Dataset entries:
+ + +
theorem State.desatSample_inv {s : State} {a1 : ℕ} (h0 : s.Inv) : (State.desatSample s a1).Inv := by
  unfold State.desatSample
  repeat' first
    | with_reducible assumption
    | with_reducible apply State.modHead_inv
    | with_reducible apply State.raiseFault_inv
    | with_reducible apply State.bump_inv
    | with_reducible apply State.setStatusBit_inv
    | with_reducible apply foldl_inv
    | (with_reducible intro _)
    | (with_reducible apply State.Inv.ofParts; with_reducible refine State.Inv.parts ?_; with_reducible assumption)
    | (extract_lets +onlyGivenNames x; clear_value (hx : x = _); refine (fun hw : x.Inv => ?_) ((congrArg State.Inv hx).mpr ?_); clear hx)
    | (fail_if_no_progress extract_lets +onlyGivenNames x)
    | (with_reducible refine PairInv.use (by assumption) ?_)
    | (with_reducible refine OptPairInv.use (by assumption) ?_)
    | (with_reducible refine OptInv.use (by assumption) ?_)
    | (with_reducible refine ExInv.use (by assumption) ?_)
    | (with_reducible refine OutInv.use (by assumption) ?_)
    | split
    | (with_reducible apply State.Inv.ofParts; (first | rw [List.length_map] | rw [List.length_modify] | rw [List.length_set] | rw [List.length_mapIdx]); with_reducible refine State.Inv.parts ?_; with_reducible assumption)
    | (clear_value x; split)
    | (clear_value *; split)
    | (with_reducible apply PairInv.mk)
    | (with_reducible refine Eq.symm ?_; rfl)
    | (simp only [State.Inv.mk_iff]; refine State.Inv.parts ?_)
    | (simp only [List.length_map, List.length_modify, List.length_set])

theorem State.rroSample_inv {s : State} {a1 : ℕ} {a2 : ℤ} (h0 : s.Inv) : (State.rroSample s a1 a2).Inv := by
  unfold State.rroSample
  repeat' first
    | with_reducible assumption
    | with_reducible apply State.modHead_inv
    | with_reducible apply foldl_inv
    | (with_reducible intro _)
    | (with_reducible apply State.Inv.ofParts; with_reducible refine State.Inv.parts ?_; with_reducible assumption)
    | (extract_lets +onlyGivenNames x; clear_value (hx : x = _); refine (fun hw : x.Inv => ?_) ((congrArg State.Inv hx).mpr ?_); clear hx)
    | (fail_if_no_progress extract_lets +onlyGivenNames x)
    | (with_reducible refine PairInv.use (by assumption) ?_)
    | (with_reducible refine OptPairInv.use (by assumption) ?_)
    | (with_reducible refine OptInv.use (by assumption) ?_)
    | (with_reducible refine ExInv.use (by assumption) ?_)
    | (with_reducible refine OutInv.use (by assumption) ?_)
    | split
    | (with_reducible apply State.Inv.ofParts; (first | rw [List.length_map] | rw [List.length_modify] | rw [List.length_set] | rw [List.length_mapIdx]); with_reducible refine State.Inv.parts ?_; with_reducible assumption)
    | (clear_value x; split)
    | (clear_value *; split)
    | (with_reducible apply PairInv.mk)
    | (with_reducible refine Eq.symm ?_; rfl)
    | (simp only [State.Inv.mk_iff]; refine State.Inv.parts ?_)
    | (simp only [List.length_map, List.length_modify, List.length_set])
+ + +
What to do:
Please go through the entries and show every line with the word "unfold".

Result of this task:
  unfold State.desatSample
  unfold State.rroSample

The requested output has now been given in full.